## Problem to work on
Range to reproduce from the entries below: the line with "s.dtb := rfl", the line with "s.pins := rfl", and every line in between. Give them exactly and give nothing else.

[Collected data entries]
@[simp] theorem State.setCtl_pending (s : State) (n : Nat) (c : Option CtlSt) : (s.setCtl n c).pending = s.pending := rfl
@[simp] theorem State.setCtl_freeCtr (s : State) (n : Nat) (c : Option CtlSt) : (s.setCtl n c).freeCtr = s.freeCtr := rfl
@[simp] theorem State.setCtl_clk (s : State) (n : Nat) (c : Option CtlSt) : (s.setCtl n c).clk = s.clk := rfl
@[simp] theorem State.setCtl_out (s : State) (n : Nat) (c : Option CtlSt) : (s.setCtl n c).out = s.out := rfl
@[simp] theorem State.setCtl_regs (s : State) (n : Nat) (c : Option CtlSt) : (s.setCtl n c).regs = s.regs := rfl
@[simp] theorem State.setCtl_rdShadow (s : State) (n : Nat) (c : Option CtlSt) : (s.setCtl n c).rdShadow = s.rdShadow := rfl
@[simp] theorem State.setCtl_wrShadow (s : State) (n : Nat) (c : Option CtlSt) : (s.setCtl n c).wrShadow = s.wrShadow := rfl
@[simp] theorem State.setCtl_mem (s : State) (n : Nat) (c : Option CtlSt) : (s.setCtl n c).mem = s.mem := rfl
@[simp] theorem State.setCtl_rsMem (s : State) (n : Nat) (c : Option CtlSt) : (s.setCtl n c).rsMem = s.rsMem := rfl
@[simp] theorem State.setCtl_nv (s : State) (n : Nat) (c : Option CtlSt) : (s.setCtl n c).nv = s.nv := rfl
@[simp] theorem State.setCtl_nvCounts (s : State) (n : Nat) (c : Option CtlSt) : (s.setCtl n c).nvCounts = s.nvCounts := rfl
@[simp] theorem State.setCtl_fill (s : State) (n : Nat) (c : Option CtlSt) : (s.setCtl n c).fill = s.fill := rfl
@[simp] theorem State.setCtl_rram (s : State) (n : Nat) (c : Option CtlSt) : (s.setCtl n c).rram = s.rram := rfl
@[simp] theorem State.setCtl_ecc (s : State) (n : Nat) (c : Option CtlSt) : (s.setCtl n c).ecc = s.ecc := rfl
@[simp] theorem State.setCtl_rsEcc (s : State) (n : Nat) (c : Option CtlSt) : (s.setCtl n c).rsEcc = s.rsEcc := rfl
@[simp] theorem State.setCtl_rramEcc (s : State) (n : Nat) (c : Option CtlSt) : (s.setCtl n c).rramEcc = s.rramEcc := rfl
@[simp] theorem State.setCtl_nvEcc (s : State) (n : Nat) (c : Option CtlSt) : (s.setCtl n c).nvEcc = s.nvEcc := rfl
@[simp] theorem State.setCtl_saEcc (s : State) (n : Nat) (c : Option CtlSt) : (s.setCtl n c).saEcc = s.saEcc := rfl
@[simp] theorem State.setCtl_threads (s : State) (n : Nat) (c : Option CtlSt) : (s.setCtl n c).threads = s.threads := rfl
@[simp] theorem State.setCtl_helpers (s : State) (n : Nat) (c : Option CtlSt) : (s.setCtl n c).helpers = s.helpers := rfl
@[simp] theorem State.setCtl_tap (s : State) (n : Nat) (c : Option CtlSt) : (s.setCtl n c).tap = s.tap := rfl
@[simp] theorem State.setCtl_slow (s : State) (n : Nat) (c : Option CtlSt) : (s.setCtl n c).slow = s.slow := rfl
@[simp] theorem State.setCtl_admOff (s : State) (n : Nat) (c : Option CtlSt) : (s.setCtl n c).admOff = s.admOff := rfl
@[simp] theorem State.setCtl_fuses (s : State) (n : Nat) (c : Option CtlSt) : (s.setCtl n c).fuses = s.fuses := rfl
@[simp] theorem State.setCtl_boot (s : State) (n : Nat) (c : Option CtlSt) : (s.setCtl n c).boot = s.boot := rfl
@[simp] theorem State.setCtl_loops (s : State) (n : Nat) (c : Option CtlSt) : (s.setCtl n c).loops = s.loops := rfl
@[simp] theorem State.setCtl_phases (s : State) (n : Nat) (c : Option CtlSt) : (s.setCtl n c).phases = s.phases := rfl
@[simp] theorem State.setCtl_convs (s : State) (n : Nat) (c : Option CtlSt) : (s.setCtl n c).convs = s.convs := rfl
@[simp] theorem State.setCtl_cnv (s : State) (n : Nat) (c : Option CtlSt) : (s.setCtl n c).cnv = s.cnv := rfl
@[simp] theorem State.setCtl_gov (s : State) (n : Nat) (c : Option CtlSt) : (s.setCtl n c).gov = s.gov := rfl
@[simp] theorem State.setCtl_fanForced (s : State) (n : Nat) (c : Option CtlSt) : (s.setCtl n c).fanForced = s.fanForced := rfl
@[simp] theorem State.setCtl_bat (s : State) (n : Nat) (c : Option CtlSt) : (s.setCtl n c).bat = s.bat := rfl
@[simp] theorem State.setCtl_batKeep (s : State) (n : Nat) (c : Option CtlSt) : (s.setCtl n c).batKeep = s.batKeep := rfl
@[simp] theorem State.setCtl_pm (s : State) (n : Nat) (c : Option CtlSt) : (s.setCtl n c).pm = s.pm := rfl
@[simp] theorem State.setCtl_rows (s : State) (n : Nat) (c : Option CtlSt) : (s.setCtl n c).rows = s.rows := rfl
@[simp] theorem State.setCtl_perst (s : State) (n : Nat) (c : Option CtlSt) : (s.setCtl n c).perst = s.perst := rfl
@[simp] theorem State.setCtl_esp (s : State) (n : Nat) (c : Option CtlSt) : (s.setCtl n c).esp = s.esp := rfl
@[simp] theorem State.setCtl_ports (s : State) (n : Nat) (c : Option CtlSt) : (s.setCtl n c).ports = s.ports := rfl
@[simp] theorem State.setCtl_saMaster (s : State) (n : Nat) (c : Option CtlSt) : (s.setCtl n c).saMaster = s.saMaster := rfl
@[simp] theorem State.setCtl_saCopies (s : State) (n : Nat) (c : Option CtlSt) : (s.setCtl n c).saCopies = s.saCopies := rfl
@[simp] theorem State.setCtl_msecBusy (s : State) (n : Nat) (c : Option CtlSt) : (s.setCtl n c).msecBusy = s.msecBusy := rfl
@[simp] theorem State.setCtl_dtb (s : State) (n : Nat) (c : Option CtlSt) : (s.setCtl n c).dtb = s.dtb := rfl
@[simp] theorem State.setCtl_ring (s : State) (n : Nat) (c : Option CtlSt) : (s.setCtl n c).ring = s.ring := rfl
@[simp] theorem State.setCtl_usb (s : State) (n : Nat) (c : Option CtlSt) : (s.setCtl n c).usb = s.usb := rfl
@[simp] theorem State.setCtl_jobs (s : State) (n : Nat) (c : Option CtlSt) : (s.setCtl n c).jobs = s.jobs := rfl
@[simp] theorem State.setCtl_fst (s : State) (n : Nat) (c : Option CtlSt) : (s.setCtl n c).fst = s.fst := rfl
@[simp] theorem State.setCtl_pins (s : State) (n : Nat) (c : Option CtlSt) : (s.setCtl n c).pins = s.pins := rfl
@[simp] theorem State.setCtl_graft (s : State) (n : Nat) (c : Option CtlSt) : (s.setCtl n c).graft = s.graft := rfl
theorem State.setCtl_ctl (s : State) (n : Nat) (c : Option CtlSt) : (s.setCtl n c).ctl = tabSet none n c s.ctl := rfl
@[simp] theorem State.setCtl_reg (s : State) (n : Nat) (c : Option CtlSt) (q : Nat) : (s.setCtl n c).reg q = s.reg q := rfl
@[simp] theorem State.setCtl_fld (s : State) (n : Nat) (c : Option CtlSt) (g : Fld) : (s.setCtl n c).fld g = s.fld g := rfl
@[simp] theorem State.setCtl_flag (s : State) (n : Nat) (c : Option CtlSt) (g : Fld) : (s.setCtl n c).flag g = s.flag g := rfl
@[simp] theorem State.setCtl_granted (s : State) (n : Nat) (c : Option CtlSt) (d : Nat) : (s.setCtl n c).granted d = s.granted d := rfl
@[simp] theorem State.setCtl_ready (s : State) (n : Nat) (c : Option CtlSt) (i : Nat) : (s.setCtl n c).ready i = s.ready i := rfl
@[simp] theorem State.setCtl_safe (s : State) (n : Nat) (c : Option CtlSt) : (s.setCtl n c).safe = s.safe := rfl
@[simp] theorem State.setCtl_thr (s : State) (n : Nat) (c : Option CtlSt) (j : Nat) : (s.setCtl n c).thr j = s.thr j := rfl
@[simp] theorem State.setCtl_row (s : State) (n : Nat) (c : Option CtlSt) (i : Nat) : (s.setCtl n c).row i = s.row i := rfl
@[simp] theorem State.setCtl_loop (s : State) (n : Nat) (c : Option CtlSt) (i : Nat) : (s.setCtl n c).loop i = s.loop i := rfl
@[simp] theorem State.setCtl_phase (s : State) (n : Nat) (c : Option CtlSt) (i : Nat) : (s.setCtl n c).phase i = s.phase i := rfl
@[simp] theorem State.setCtl_conv (s : State) (n : Nat) (c : Option CtlSt) (i : Nat) : (s.setCtl n c).conv i = s.conv i := rfl
@[simp] theorem State.setCtl_govOf (s : State) (n : Nat) (c : Option CtlSt) (i : Nat) : (s.setCtl n c).govOf i = s.govOf i := rfl
@[simp] theorem State.setCtl_port (s : State) (n : Nat) (c : Option CtlSt) (i : Nat) : (s.setCtl n c).port i = s.port i := rfl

## Written reply
@[simp] theorem State.setCtl_dtb (s : State) (n : Nat) (c : Option CtlSt) : (s.setCtl n c).dtb = s.dtb := rfl
@[simp] theorem State.setCtl_ring (s : State) (n : Nat) (c : Option CtlSt) : (s.setCtl n c).ring = s.ring := rfl
@[simp] theorem State.setCtl_usb (s : State) (n : Nat) (c : Option CtlSt) : (s.setCtl n c).usb = s.usb := rfl
@[simp] theorem State.setCtl_jobs (s : State) (n : Nat) (c : Option CtlSt) : (s.setCtl n c).jobs = s.jobs := rfl
@[simp] theorem State.setCtl_fst (s : State) (n : Nat) (c : Option CtlSt) : (s.setCtl n c).fst = s.fst := rfl
@[simp] theorem State.setCtl_pins (s : State) (n : Nat) (c : Option CtlSt) : (s.setCtl n c).pins = s.pins := rfl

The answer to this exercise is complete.